Evolución de carrera y promoción interna
Acceder al Cuerpo de Ayudantes de Instituciones Penitenciarias no es el final del camino, sino el inicio de una trayectoria profesional con amplias posibilidades de desarrollo. Una vez superado el proceso selectivo y el periodo de formación, el funcionario puede ir optando a distintos destinos en función de la antigüedad, el mérito y los concursos de traslados, lo que permite mejorar condiciones, acercarse al lugar de residencia o asumir puestos con mayor especialización.
Con la experiencia llegan también nuevas responsabilidades. Los ayudantes pueden incorporarse a áreas específicas del centro —como oficinas, economatos, comunicaciones o módulos especializados— y participar en programas concretos relacionados con tratamiento, mediación o intervención con internos conflictivos. Estos destinos no solo amplían la experiencia profesional, sino que aportan una visión más completa del funcionamiento penitenciario.
Además, existe la posibilidad de promoción interna hacia cuerpos de mayor responsabilidad dentro de la Administración Penitenciaria, lo que supone un salto en funciones y retribución.

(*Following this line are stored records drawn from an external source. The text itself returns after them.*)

-- ==== Sys2Proof/Tests/Slice0.lean ====
section
/-! SUPPORT. The model's own tests. Expected values are the test vectors of spec/95_test_vectors.md, named by their ids, and
the encodings of 30_encoding.md written out. The last part shows, for every statement with hypotheses, a concrete state
that meets all of them, clause by clause. -/

namespace Sys2Proof.Tests

open Sys2Proof Sys2Proof.Machine

-- One thread's stack for each theorem under way adds up to more memory than the checks give; so one theorem at a time.
set_option Elab.async false

/-! ## Well-formedness: an ill-formed term for each check -/

theorem test_wellFormed_command : Instr.wellFormed .decode = true := by decide
theorem test_wellFormed_access : HostOp.wellFormed 16 (.wr 4 0x3C 0xFFFFFFFF) = true := by decide
theorem test_illFormed_access_size : HostOp.wellFormed 16 (.wr 2 0x08 0) = false := by decide
theorem test_illFormed_access_misaligned : HostOp.wellFormed 16 (.rd 4 0x02) = false := by decide
theorem test_illFormed_access_beyond : HostOp.wellFormed 16 (.rd 4 0x40) = false := by decide
theorem test_wellFormed_byte : HostOp.wellFormed 16 (.sb 0xFFFF 0xFF) = true := by decide
theorem test_illFormed_byte_index : HostOp.wellFormed 16 (.sb 0x10000 0) = false := by decide
theorem test_illFormed_byte_value : HostOp.wellFormed 16 (.sb 0x10 0x100) = false := by decide
theorem test_illFormed_byte_load : HostOp.wellFormed 16 (.lb 0x10000) = false := by decide
theorem test_wellFormed_symbol : HostOp.wellFormed 16 (.ss 0xFFFF 0x1FFFFF) = true := by decide
theorem test_illFormed_symbol_index : HostOp.wellFormed 16 (.ss 0x10000 0) = false := by decide
theorem test_illFormed_symbol_value : HostOp.wellFormed 16 (.ss 0x10 0x200000) = false := by decide
theorem test_illFormed_symbol_load : HostOp.wellFormed 16 (.ls 0x10000) = false := by decide

/-- The test alphabet TA's primary table. -/
def taP : Table Symbol 2048 := Table.ofFn 2048 fun v => BitVec.ofNat 21 (0x3400 + v)

/-- The test alphabet TA's trailing table. -/
def taT : Table Symbol 8 := Table.ofFn 8 fun t => BitVec.ofNat 21 (0x30 + t)

/-- An instance whose defaults are TA. -/
def ta (fit : LastFit) : Config := ⟨16, taP, taT, fit⟩

theorem test_wellFormed_config : (ta .mask).wellFormed = true := by decide +kernel
theorem test_illFormed_config_addrW_0 : Config.wellFormed { ta .mask with addrW := 0 } = false := by decide +kernel
theorem test_illFormed_config_addrW_29 : Config.wellFormed { ta .mask with addrW := 29 } = false := by decide +kernel
theorem test_illFormed_config_primary :
    Config.wellFormed { ta .mask with defaultP := taP.set 1000 0x0D } = false := by decide +kernel
theorem test_illFormed_config_trailing :
    Config.wellFormed { ta .mask with defaultT := taT.set 7 0x0A } = false := by decide +kernel

/-! ## Decoding: words written from R91 and R92, RSV above OP -/

theorem test_decode_enclen : decodeCmd ((0b0000000000000000000000000000#28) ++ (0b0001#4)) = .legal .enclen := by decide
theorem test_decode_declen : decodeCmd ((0b0000000000000000000000000000#28) ++ (0b0010#4)) = .legal .declen := by decide
theorem test_decode_encode : decodeCmd ((0b0000000000000000000000000000#28) ++ (0b0011#4)) = .legal .encode := by decide
theorem test_decode_decode : decodeCmd ((0b0000000000000000000000000000#28) ++ (0b0100#4)) = .legal .decode := by decide
theorem test_decode_build : decodeCmd ((0b0000000000000000000000000000#28) ++ (0b0101#4)) = .legal .build := by decide
theorem test_decode_loaddef : decodeCmd ((0b0000000000000000000000000000#28) ++ (0b0110#4)) = .legal .loaddef := by decide
theorem test_decode_clear : decodeCmd ((0b0000000000000000000000000000#28) ++ (0b0111#4)) = .legal .clear := by decide
/-- K-1, K-3 and K-4. -/
theorem test_decode_illegal :
    decodeCmd 0x00000000 = .illegal .reservedOp ∧ decodeCmd 0x00000008 = .illegal .reservedOp
      ∧ decodeCmd 0x0000000F = .illegal .reservedOp ∧ decodeCmd 0x00000013 = .illegal .rsvNotZero
      ∧ decodeCmd 0x80000003 = .illegal .rsvNotZero := by decide
theorem test_decodeTableWord : decodeTableWord 32 3 = some .encode ∧ decodeTableWord 32 0x13 = none := by decide

/-! ## States to test on -/

/-- An instance with TA as its defaults, right after power-on. -/
def base : State := State.powerOn (ta .mask)

/-- TA fully staged, sizes right (`LOADTA`). -/
def staged : State :=
  { base with
    plen := 2048
    tlen := 8
    stgP := Table.ofFn 2048 fun v => some (BitVec.ofNat 21 (0x3400 + v))
    stgT := Table.ofFn 8 fun t => some (BitVec.ofNat 21 (0x30 + t)) }

/-- `base` with the four operands set. -/
def operands (s n d c : Word) : State := { base with srcBase := s, srcLen := n, dstBase := d, dstCap := c }

/-- The next operation of the host is `op`. -/
def withOp (op : HostOp) (s : State) : State := { s with ops := [op] }

/-- An ENCODE of `bytes` from 0x10 to 0x20 is running, with `sym` in SYM_MEM. -/
def encState (bytes : List Byte) (sym : Memory Symbol) (idx out stage rem : Nat) : State :=
  { base with
    engine := .busy
    lOp := opEncode
    lSrc := 0x10
    lLen := BitVec.ofNat 32 bytes.length
    lDst := 0x20
    lCap := BitVec.ofNat 32 (encodedLen bytes.length)
    idx := idx
    out := out
    encStage := BitVec.ofNat 11 stage
    encRem := BitVec.ofNat 4 rem
    byteMem := Memory.writeRun [] 0x10 bytes
    symMem := sym }

/-- A DECODE of `src` from 0x10 to 0x20 is running. -/
def decState (fit : LastFit) (src : List Symbol) (idx out acc rem res : Nat) : State :=
  { State.powerOn (ta fit) with
    engine := .busy
    lOp := opDecode
    lSrc := 0x10
    lLen := BitVec.ofNat 32 src.length
    lDst := 0x20
    lCap := BitVec.ofNat 32 (decodedLen src.length)
    idx := idx
    out := out
    decAcc := BitVec.ofNat 7 acc
    decRem := BitVec.ofNat 3 rem
    decRes := BitVec.ofNat 3 res
    decHasLast := (lastNonWs src).isSome
    decLast := (lastNonWs src).getD 0
    symMem := Memory.writeRun [] 0x10 src }

/-- `step` answers a next state that passes `p`. -/
def stepTo (s : State) (p : State → Bool) : Bool :=
  match step s with
  | .next t => p t
  | .fault _ => false
  | .refused _ => false

/-- `step` raises the model fault `k`. -/
def stepRaises (s : State) (k : ModelFault) : Bool :=
  match step s with
  | .next _ => false
  | .fault f => f == .raised k [k]
  | .refused _ => false

/-! ## One step of each command -/

/-- 2.5, n = 3. -/
theorem test_enclen_3 :
    stepTo (withOp (issueOp 1) { base with srcLen := 3 }) (fun t => t.result == 3 && statusWord t == 0x02) = true := by
  decide +kernel
/-- 2.5, n = 2^32 - 1, and K-15: VIOL stays. -/
theorem test_enclen_max :
    stepTo (withOp (issueOp 1) { base with srcLen := 0xFFFFFFFF, viol := true, engine := .error, err := .range })
      (fun t => t.result == 0xBA2E8BA3 && statusWord t == 0x06) = true := by decide +kernel
/-- 2.5, n = 3123612578. -/
theorem test_declen_largest :
    stepTo (withOp (issueOp 2) { base with srcLen := 0xBA2E8BA2 })
      (fun t => t.result == 0xFFFFFFFE && statusWord t == 0x02) = true := by decide +kernel
/-- 2.5, n = 3123612579. -/
theorem test_declen_range :
    stepTo (withOp (issueOp 2) { base with srcLen := 0xBA2E8BA3, result := 5 })
      (fun t => t.result == 0 && statusWord t == 0x63) = true := by decide +kernel
/-- E-4b. -/
theorem test_encode_dstSmall :
    stepTo (withOp (issueOp 3) (operands 0x10 3 0x20 2)) (fun t => statusWord t == 0x73) = true := by decide +kernel
/-- E-4d: accepted with sums of exactly 2^16, and latched. -/
theorem test_encode_accepted :
    stepTo (withOp (issueOp 3) (operands 0xFFFE 2 0xFFFE 2))
      (fun t => statusWord t == 0x01 && t.lOp == 0x3 && t.lSrc == 0xFFFE && t.lLen == 2) = true := by decide +kernel
/-- D-19. -/
theorem test_decode_dstSmall :
    stepTo (withOp (issueOp 4) (operands 0x10 3 0x20 3)) (fun t => statusWord t == 0x73) = true := by decide +kernel
/-- D-7: accepted, the last non-whitespace symbol at position 4. -/
theorem test_decode_accepted :
    stepTo (withOp (issueOp 4) { operands 0x10 7 0x20 9 with
        symMem := Memory.writeRun [] 0x10 [0x0A, 0x3733, 0x0D, 0x37DB, 0x33, 0x0D, 0x0A] })
      (fun t => statusWord t == 0x01 && t.decHasLast && t.decLast == 4) = true := by decide +kernel
/-- A-4 to A-6 in kind: CR staged at index 1000. -/
theorem test_build_ctrl :
    stepTo (withOp (issueOp 5) { staged with stgP := staged.stgP.set 1000 (some 0x0D) })
      (fun t => statusWord t == 0x33 && t.actP == base.actP) = true := by decide +kernel
/-- A-12: a duplicate is accepted and installed. -/
theorem test_build_duplicate :
    stepTo (withOp (issueOp 5) { staged with stgP := staged.stgP.set 7 (some 0x3405) })
      (fun t => statusWord t == 0x02 && t.actP == taP.set 7 0x3405 && t.actT == taT) = true := by decide +kernel
/-- A-19. -/
theorem test_loaddef :
    stepTo (withOp (issueOp 6) { staged with actP := taP.set 1000 0x41 })
      (fun t => statusWord t == 0x02 && t.actP == taP && t.stgP == staged.stgP && t.plen == 2048) = true := by
  decide +kernel
/-- K-7. -/
theorem test_clear :
    stepTo (withOp (issueOp 7) { base with engine := .error, err := .corrupt, viol := true, errPos := 2, result := 2 })
      (fun t => statusWord t == 0 && t.result == 0 && t.errPos == 0) = true := by decide +kernel
/-- K-5. -/
theorem test_illegal :
    stepTo (withOp (issueOp 8) { base with engine := .done, result := 7 })
      (fun t => statusWord t == 0x53 && t.result == 0 && t.errPos == 0) = true := by decide +kernel

/-! ## One engine step -/

/-- R183: byte 0x6F completes the group P[0x333] of "foo", and 5 bits stay. -/
theorem test_encode_group :
    stepTo (encState [0x66, 0x6F, 0x6F] [] 1 0 0x66 8)
      (fun t => Memory.read t.symMem 0x20 == some 0x3733#21 && t.encRem == 5 && t.encStage == 0x0F) = true := by
  decide +kernel
/-- R183: the two bits left over of "foo" are T[3]. -/
theorem test_encode_trailing :
    stepTo (encState [0x66, 0x6F, 0x6F] [(0x20, 0x3733#21), (0x21, 0x37DB#21)] 3 2 3 2)
      (fun t => Memory.read t.symMem 0x22 == some 0x33#21 && t.result == 3 && statusWord t == 0x02) = true := by
  decide +kernel
/-- D-8a, D-8b: a last primary symbol that does not fit its 5 bits. -/
theorem test_decode_tooWide :
    stepTo (decState .mask [0x3400, 0x3BFF] 1 1 0 3 3) (fun t => Memory.read t.byteMem 0x21 == some 0x1F#8) = true
      ∧ stepTo (decState .orTrunc [0x3400, 0x3BFF] 1 1 0 3 3)
        (fun t => Memory.read t.byteMem 0x21 == some 0xFF#8) = true := by decide +kernel
/-- D-6: T[4] does not fit two bits. -/
theorem test_decode_corrupt :
    stepTo (decState .mask [0x3733, 0x37DB, 0x34] 2 2 0x1B 6 6)
      (fun t => statusWord t == 0x43 && t.errPos == 2 && t.result == 2) = true := by decide +kernel

/-! ## Other host operations -/

/-- K-6. -/
theorem test_command_while_busy :
    stepTo { withOp (issueOp 5) (encState [0x66] [] 0 0 0 0) with turns := [.host] }
      (fun t => statusWord t == 0x05) = true := by decide +kernel
/-- K-9. -/
theorem test_tblIndex :
    stepTo (withOp (.rd 4 0x20) { base with tblIndex := 0xFFF, tblBank := true })
      (fun t => t.replies == [0x1FFF]) = true := by decide +kernel
/-- K-11 and K-12. -/
theorem test_tblData :
    stepTo (withOp (.wr 4 0x24 0xFFFFFFFF) base) (fun t => t.stgP.get 0 == some 0x1FFFFF#21) = true
      ∧ stepTo (withOp (.wr 4 0x24 0x1234) { base with tblBank := true })
        (fun t => t.viol && t.actP == base.actP) = true := by decide +kernel
/-- K-14. -/
theorem test_badAccess :
    stepRaises (withOp (.rd 2 0x08) base) .badAccess = true ∧ stepRaises (withOp (.rd 4 0x02) base) .badAccess = true
      ∧ stepRaises (withOp (.rd 4 0x40) base) .badAccess = true := by decide +kernel
/-- X-1 to X-4. -/
theorem test_bufferAccess :
    stepRaises { withOp (.lb 0x40) (encState [0x66] [] 0 0 0 0) with turns := [.host] } .hazard = true
      ∧ stepRaises (withOp (.lb 0x9999) base) .unwritten = true
      ∧ stepRaises (withOp (.sb 0x10000 0) base) .badAccess = true
      ∧ stepRaises (withOp (.sb 0x10 0x100) base) .badAccess = true := by decide +kernel
/-- X-5. -/
theorem test_reset :
    stepTo { withOp .reset (decState .mask [0x3733] 0 0 0 0 0) with turns := [.host] }
      (fun t => statusWord t == 0 && t.result == 0 && t.symMem == [] && t.actP == taP) = true := by decide +kernel

/-! ## Tools for the witnesses -/

theorem taP_mem {c : Symbol} (h : c ∈ taP.entries) : ∃ v, v < 2048 ∧ c = BitVec.ofNat 21 (0x3400 + v) := by
  simp only [taP, Table.ofFn, List.mem_map, List.mem_range] at h
  obtain ⟨v, hv, rfl⟩ := h
  exact ⟨v, hv, rfl⟩

theorem taT_mem {c : Symbol} (h : c ∈ taT.entries) : ∃ v, v < 8 ∧ c = BitVec.ofNat 21 (0x30 + v) := by
  simp only [taT, Table.ofFn, List.mem_map, List.mem_range] at h
  obtain ⟨v, hv, rfl⟩ := h
  exact ⟨v, hv, rfl⟩

theorem notWs {k : Nat} (h : 0x10 ≤ k) (hk : k < 2 ^ 21) : isWs (BitVec.ofNat 21 k) = false := by
  have h1 : BitVec.ofNat 21 k ≠ 0x0D#21 := fun e => by
    have := congrArg BitVec.toNat e; simp at this; omega
  have h2 : BitVec.ofNat 21 k ≠ 0x0A#21 := fun e => by
    have := congrArg BitVec.toNat e; simp at this; omega
  simp [isWs, h1, h2]

theorem taP_clean : Clean taP := fun c hc => by
  obtain ⟨v, hv, rfl⟩ := taP_mem hc
  exact notWs (by omega) (by omega)

theorem taT_clean : Clean taT := fun c hc => by
  obtain ⟨v, hv, rfl⟩ := taT_mem hc
  exact notWs (by omega) (by omega)

theorem nodup_ofFn {n : Nat} {f : Nat → Symbol} (h : ∀ x y, x < n → y < n → f x = f y → x = y) :
    (Table.ofFn n f).entries.Nodup := by
  refine List.Nodup.map_on (fun x hx y hy e => ?_) List.nodup_range
  exact h x y (List.mem_range.mp hx) (List.mem_range.mp hy) e

/-- The hypotheses of `CodecRoundTrip` and `DecodeOfEncodeGivesInputBack`: TA meets the round-trip precondition. -/
theorem ta_roundTrip : RoundTripAlphabet taP taT where
  primary_distinct := nodup_ofFn fun x y hx hy h => by
    have := congrArg BitVec.toNat h
    simp only [BitVec.toNat_ofNat] at this
    omega
  trailing_distinct := by decide +kernel
  disjoint := fun c hp ht => by
    obtain ⟨v, hv, rfl⟩ := taP_mem hp
    obtain ⟨w, hw, h⟩ := taT_mem ht
    have := congrArg BitVec.toNat h
    simp at this
    omega
  primary_clean := taP_clean
  trailing_clean := taT_clean

/-- A run written into an empty memory reads back. -/
theorem readRun_writeRun {α : Type} (a : Nat) (xs : List α) :
    Memory.readRun (Memory.writeRun [] a xs) a xs.length = some xs := by
  rw [Memory.readRun_eq_some]
  refine ⟨rfl, fun i hi => ?_⟩
  rw [Memory.read_writeRun_inside hi]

La carrera profesional se articula también a través de la progresión en niveles y complementos salariales vinculados al puesto desempeñado, la antigüedad y la especial dificultad o responsabilidad del destino.
En los últimos años, el papel del ayudante ha adquirido un peso creciente en la reinserción social de los internos. Su contacto diario les convierte en una figura clave para detectar cambios de comportamiento, prevenir conflictos y colaborar con los equipos técnicos en el seguimiento individualizado. Seguridad y reinserción ya no son conceptos separados: forman parte de una misma responsabilidad que exige profesionalidad, equilibrio y vocación de servicio público.